People are craving new and innovative ways to engage with their team members at the individual, departmental, and organizational levels in a work-from-home environment. Early in the pandemic, organizations were eager to adopt new strategies to address these challenges: informal Zoom lunches and happy hours, group chats, and other ideas. While some of these strategies have been effective, they still suffer from the same unfortunate challenge that plagues onboarding and training: Videoconferencing is exhausting. Team members are already in exponentially more video meetings than they had attended before March 2020—it’s not rare for someone to have hours of back-to-back meetings. Even while employees want connection and engagement, they’re drained by the digital medium itself, so organizations and leaders must be proactive in finding solutions to this exhaustion.

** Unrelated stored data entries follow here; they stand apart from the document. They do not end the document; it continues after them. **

-- ==== Sys2Proof/Tests/Slice0.lean ====
section
/-!
SUPPORT. Tests: the decoding of every opcode byte, ill-formed operands, and the derived vectors of
95_test_vectors.md (V1 to V73), whose expected results are the spec's own.
-/

namespace Sys2Proof.Tests

open Sys2Proof.Machine

/-! Operands used throughout 95_test_vectors.md. -/

/-- `D = 00:11:22:33:44:55`. -/
def addrD : MacAddr := ⟨0x00#8, 0x11#8, 0x22#8, 0x33#8, 0x44#8, 0x55#8⟩

/-- `S = AA:BB:CC:DD:EE:FF`. -/
def addrS : MacAddr := ⟨0xAA#8, 0xBB#8, 0xCC#8, 0xDD#8, 0xEE#8, 0xFF#8⟩

/-- `B = 02:00:00:00:00:01`. -/
def addrB : MacAddr := ⟨0x02#8, 0x00#8, 0x00#8, 0x00#8, 0x00#8, 0x01#8⟩

/-- `X4 = DE AD BE EF`. -/
def x4 : Bytes := [0xDE#8, 0xAD#8, 0xBE#8, 0xEF#8]

/-- `f4`: the untagged frame with payload `X4`. -/
def f4 : EthFrame := ⟨addrD, addrS, 0#3, none, 0x0800#16, x4⟩

/-- `exp4`. -/
def exp4 : Expect := ⟨addrD, addrS, false, 0x0800#16, x4⟩

/-- The configuration of V31: every option at its default. -/
def cfgDS : BuildCfg := { dst := addrD, src := addrS }

/-- The MPDU of V31. -/
def m31 : MpduRx := mpduOf .dataFromDs [1#8, 2#8, 3#8, 4#8, 5#8] addrB cfgDS

/-- The state after reset, but for `SC[0]`. -/
def stateSc (v : U16) : State := State.reset.setSc .accessPoint v

/-- The state a step answers, where it answers one. -/
def stateOf (o : Host.Outcome State Fault Refusal) : Option State :=
  match o with
  | .next t => some t
  | .fault _ => none
  | .refused _ => none

/-- How the last command ended. -/
def lastOf (o : Host.Outcome State Fault Refusal) : Option Completion :=
  (stateOf o).bind fun t => t.ended.getLast?

/-- The cause code, the FAULTED bit and the recorded actual value after a step. -/
def stOf (o : Host.Outcome State Fault Refusal) : Option (Bool × Byte × Option InfoVal) :=
  (stateOf o).map fun t => (t.st.faulted, t.st.cause, t.st.info.actual)

/-! Decoding: the opcode bytes of R61, written out bit by bit, family in bits 7:4. -/

theorem test_decode_fcb_reset : decode ⟨0b00000000#8, .unit⟩ = .ok .fcbReset := by decide
theorem test_decode_mac_mk : decode ⟨0b00000001#8, .bytes [5#8]⟩ = .ok (.macMk [5#8]) := by decide
theorem test_decode_pay_gen : decode ⟨0b00000010#8, .nat 4⟩ = .ok (.payGen 4) := by decide
theorem test_decode_eth_enc :
    decode ⟨0b00010000#8, .ethEnc addrD addrS 1 64 (some 0x0806) none⟩
      = .ok (.ethEnc addrD addrS 1 64 0x0806 none) := by decide
theorem test_decode_eth_dec : decode ⟨0b00010001#8, .bytes x4⟩ = .ok (.ethDec x4) := by decide
theorem test_decode_llc_enc :
    decode ⟨0b00100000#8, .llcEnc x4 (some 0x86DD) none⟩ = .ok (.llcEnc x4 0x86DD none) := by decide
theorem test_decode_llc_dec : decode ⟨0b00100001#8, .bytes x4⟩ = .ok (.llcDec x4) := by decide
theorem test_decode_fc_pack :
    decode ⟨0b00110000#8, .fcPack 8 { fromDs := some true }⟩ = .ok (.fcPack 8 { fromDs := true }) := by
  decide
theorem test_decode_fc_unpack :
    decode ⟨0b00110001#8, .word 0x0188#16⟩ = .ok (.fcUnpack 0x0188#16) := by decide
theorem test_decode_mpdu_build :
    decode ⟨0b01000000#8, .mpduBuild x4 addrB { dst := addrD, src := addrS, sc := some 0x0150#16 }⟩
      = .ok (.mpduBuild x4 addrB { cfgDS with sc := 0x0150#16 }) := by decide
theorem test_decode_mpdu_retry : decode ⟨0b01000001#8, .mpdu m31⟩ = .ok (.mpduRetry m31) := by decide
theorem test_decode_seq_reset : decode ⟨0b01010000#8, .nat 1⟩ = .ok (.seqReset 1) := by decide
theorem test_decode_seq_msdu : decode ⟨0b01010001#8, .nat 1⟩ = .ok (.seqMsdu 1) := by decide
theorem test_decode_seq_frag : decode ⟨0b01010010#8, .nat 1⟩ = .ok (.seqFrag 1) := by decide
theorem test_decode_frag_send :
    decode ⟨0b01010011#8, .fragSend 0 f4 addrB 5 {} none⟩ = .ok (.fragSend 0 f4 addrB 5 {} none) := by
  decide
theorem test_decode_mpdu_parse : decode ⟨0b01100000#8, .bytes x4⟩ = .ok (.mpduParse x4) := by decide
theorem test_decode_mpdu_thlen :
    decode ⟨0b01100001#8, .mpduThlen 0x0188#16 false 100⟩ = .ok (.mpduThlen 0x0188#16 false 100) := by
  decide
theorem test_decode_cmp_down :
    decode ⟨0b01110000#8, .cmpDown [m31] exp4⟩ = .ok (.cmpDown [m31] exp4) := by decide
theorem test_decode_cmp_up :
    decode ⟨0b01110001#8, .cmpUp .notOk exp4 addrB⟩ = .ok (.cmpUp .notOk exp4 addrB) := by decide
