-- ==== Sys2Proof/WellFormed.lean ====
section
/-! DEFINITION. Which terms of `Instr` stand for a row of the opcode table: the conditions the table and the wire formats
put on a row's fields. -/

namespace Sys2Proof

/-- The codes of class MARKER: `0x01..0xCF`, `0xD8`, `0xDA..0xFE` (rule R158). -/
def isMarkerCode (code : Byte) : Bool :=
  (0x01 ≤ code.toNat && code.toNat ≤ 0xCF) || code.toNat == 0xD8 || (0xDA ≤ code.toNat && code.toNat ≤ 0xFE)

/-- The check of a term's fields. Every TARGET is legal (rule R152), a length field of 0 or 1 is decoded and then fails as
an error of the segment (rule R232), and a sequence or count byte of any value is decoded and then checked by the
assembler (rules R253 to R255): none of these is a condition on the term. -/
def WellFormed : Instr → Bool
  | .openSession => true
  | .readSoi => true
  | .getSegment _ => true
  | .getCommonApp => true
  | .getIcc => true
  | .desync b0 _ => b0 != 0xFF#8
  | .stuff => true
  | .fill => true
  | .eoi => true
  | .rst _ => true
  | .marker code => isMarkerCode code
  | .soi => true
  | .segment _ => true
  | .iccChunk _ _ payload => payload.length ≤ Config.maxChunkBytes
  | .segmentRecord _ _ size payload => payload.length == size.toNat && size.toNat ≤ Config.segbufBytes
  | .iccProfileOut slots =>
    1 ≤ slots.length && slots.length ≤ Config.maxChunks && slots.all fun p => p.length ≤ Config.maxChunkBytes

end Sys2Proof
end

An approach I have found effective in fighting Zoom fatigue is scheduling transition periods in between meetings. Even five minutes between meetings allows for a stretch, a walk, and a brief mental break. Another strategy I use is changing mediums when videoconferencing isn’t necessary. I have enjoyed making some meetings “walking meetings,” where I talk on the phone while going for a stroll. In addition to health benefits of the activity, a 2014 study found that walking increases the “free flow of ideas” and is “a simple and robust solution to the goals of increasing creativity and increasing physical activity.”
We don’t have all the answers to how to navigate a remote workplace, but as most experts agree that remote work will continue to be the standard moving forward, we have to continue to seek them out. We should take what we’ve learned in the past year—both the limits of tools like Zoom and the successful changes we’ve made—and continue to explore new solutions to ensure that we can develop and engage new and existing employees no matter what the future holds.
This column was co-authored with John Hepp, Ph.D., clinical assistant professor of accountancy in the University of Illinois’ Geis School of Business.